「カニノツメ」と題した10月16日のブログで、「珍菌」が多いキノコの腹菌類に触れた。そのブログの終わりの部分。
――画廊や美術館で作者が心血を注いだ絵画や彫刻を見るのも好きだが、それと同じくらいに山野で人知れず展開される美の競演も捨てがたい――。
この「美の競演」はキノコに限らない。
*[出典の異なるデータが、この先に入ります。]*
/-- The selective-wake entry that acts on a channel: the lowest-numbered enabled entry that names it (R396, R407). -/
def State.selFor (s : State) (ch : Nat) : Option SelEntry :=
  (findFrom (fun i => bit 5 (s.rd (BNK_SEL i 0)).toNat && bits 4 0 (s.rd (BNK_SEL i 0)).toNat == ch) 8 0).map
    (fun i =>
      let w := (s.rd (BNK_SEL i 0)).toNat
      { index := i, ide := bit 6 w, rate := bits 8 7 w, dlc := bits 12 9 w, dlcChk := bit 13 w,
        id := bits 28 0 (s.rd (BNK_SEL i 1)).toNat, idMask := bits 28 0 (s.rd (BNK_SEL i 2)).toNat,
        dmask := s.rd64 (BNK_SEL i 3) (BNK_SEL i 4) })

/-- A transceiver enters standby: the selective-wake entries as written then take effect on it (R407). -/
def State.enterStandby (s : State) (ch : Nat) : State :=
  { s with bank := { s.bank with
      sel := (match s.selFor ch with
        | some e => tput s.bank.sel ch e
        | none => tdel s.bank.sel ch)
      decoding := s.bank.decoding.filter (· != ch) } }

def State.allStandby (s : State) : State := (List.range 24).foldl State.enterStandby s

/-! Reset -/

/-- Class 7 resets within the 60 s window (R80). -/
def State.fatalsNow (s : State) : List Nat := s.bank.fatals.filter (fun t => s.elapsed < t + 60000000000)

/-- The reset record (R80, R81): class 7 faults and heartbeat loss count; the Reset command, sleep, brown-out and power-on
clear the count and the reduced start. -/
def State.recordCause (s : State) (cause event : Nat) : State :=
  if cause = 4 ∨ cause = 5 then
    let f := s.elapsed :: s.fatalsNow
    s.setBank { s.bank with cause := cause, fatalEvent := if cause = 4 then event else 0, fatals := f
                            reduced := s.bank.reduced || 3 ≤ f.length }
  else if cause = 1 ∨ cause = 3 ∨ cause = 7 then
    s.setBank { s.bank with cause := cause, fatalEvent := 0, fatals := [], reduced := false }
  else s.setBank { s.bank with cause := cause, fatalEvent := 0 }

/-- The bank die asserts logic-die reset: heaters off, the logic die's state lost, the transceivers in standby (R16, R55,
R56). -/
def State.assertReset (s : State) (cause event : Nat) : State :=
  let s1 := ((s.recordCause cause event).heatersOff.allStandby).clearLogic
  (s1.setBank { s1.bank with fatal := none, fatalReq := none, attempts := 0, open_ := none, posted := [] }).setDev .logicReset

/-- All enables driven low: bank only (R54, R69, R73). -/
def State.enablesLow (s : State) (next : SeqPhase) : State :=
  (s.setBank { s.bank with enV18 := false, enVline := false, enVcore := false, seq := next, pgTimer := false
                           brownTimer := false, minHold := false }).setDev .bankOnly
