-- ==== Sys2Proof/Machine/CanQueue.lean ====
section
/-! DEFINITION. CAN records and receive queues (R194–R199): what the switch needs to know of the aggregator's entries. -/

namespace Sys2Proof.Machine

def State.chan (s : State) (n : Nat) : CanChan := tget {} s.can.chans n

def State.setChan (s : State) (n : Nat) (c : CanChan) : State :=
  { s with can := { s.can with chans := tset {} s.can.chans n c } }

def State.canCount (s : State) (n k : Nat) : State := s.bump (CAN_CNT n k)

/-! Records (R196) -/

def recWord (r : List Byte) (k : Nat) : Nat := leNat (slice (4 * k) 4 r)

def recChannel (r : List Byte) : Nat := bits 4 0 (recWord r 0)
def recFmt (r : List Byte) : Nat := bits 7 6 (recWord r 0)
def recIde (r : List Byte) : Bool := bit 8 (recWord r 0)
def recRtr (r : List Byte) : Bool := bit 9 (recWord r 0)
def recReplace (r : List Byte) : Bool := bit 12 (recWord r 0)
def recLen (r : List Byte) : Nat := bits 27 16 (recWord r 0)
def recId (r : List Byte) : Nat := bits 28 0 (recWord r 1)

/-- The record with one of its header words changed. -/
def recSet (r : List Byte) (k v : Nat) : List Byte := r.take (4 * k) ++ leBytes 4 v ++ r.drop (4 * k + 4)

/-- Pool blocks of a record: data beyond 64 bytes, in blocks of 256 (R194). -/
def recBlocks (r : List Byte) : Nat := (r.length - 32 - 64 + 255) / 256

/-- Entries of both queues of a channel. -/
def CanChan.entries (c : CanChan) : List CanEntry := c.rxq0 ++ c.rxq1

def CanChan.rxBlocks (c : CanChan) : Nat := (c.entries.map (fun e => recBlocks e.record)).sum

/-- An entry is acknowledged: it is freed at once, wherever it stands (R199). -/
def State.canFree (s : State) (ch no : Nat) : State :=
  let c := s.chan ch
  s.setChan ch { c with rxq0 := c.rxq0.filter (fun e => e.no != no), rxq1 := c.rxq1.filter (fun e => e.no != no) }

/-- The switch removed a record's frame undelivered (R199). -/
def State.canDropped (s : State) (ch no : Nat) : State := ((s.canCount ch 16).raiseLim 0x090E 2 ch).canFree ch no

end Sys2Proof.Machine
end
蛾や蝶たちも小さな背中にきれいな文様をまとい、これでもかとばかりに人を引き付ける。
実際は人間の評価なんかどうでもよくて、天敵を欺き、異性を引き付ける――それが目的なのだろうが、見事な色彩と模様というほかない。
山野ではなく家の中に迷い込み、写真を撮ったもののうち、種名がわかった虫たちを、そのデザインの面白さから四つほど紹介する。
まずは蛾のナカグロクチバ(中黒朽葉)=写真上1。暑くて茶の間のガラス戸を開けていたころ、カーテン代わりの蚊帳に止まっていた。初めて見る種で、最初は蝶・蛾の区別がつかなかった。
こんなときにはスケッチをして、それを基にネットで調べるのだが、「らしい」種にたどり着くまでには時間がかかる。
ところがおもしろいもので、ほかの種を調べているうちに、似たような画像に出合って「これだ」となるケーズが多い。ナカグロクチバはそうやって偶然わかった。
沖縄や九州に多い南方系の蛾だという。近年、本州でも見られるようになり、2005年発行の図鑑では、分布域は「関東以南」になった。
それから20年がたった今年(2025年)、東北最南端のいわきまで北上していることが確認できた。
エビガラスズメ(蝦殻天蛾)=写真上2=も蛾である。これも背中の文様をスケッチし、それを見ながら検索を続けているうちに、「らしい」画像を見つけた。これはどこにでもいる蛾のようだ。
ホタルガ(蛍蛾)=写真上3=は昼間、玄関の戸に張り付いていた。この蛾はなんとなくわかっていた。
頭が赤い。黒い翅に、斜めに白い帯が入っている。名前からしてそうだが、ちょっと見だけでもホタルを連想する。低山地に普通に見られる種らしいが、最近は住宅地でもよく見かけるとか。
最後に、蝶のサトキマダラヒカゲ(里黄斑日陰蝶)を=写真上4。これも偶然「らしい」画像に出合って種名がわかった。自然はデザインの宝庫――今回も、それを再認識した。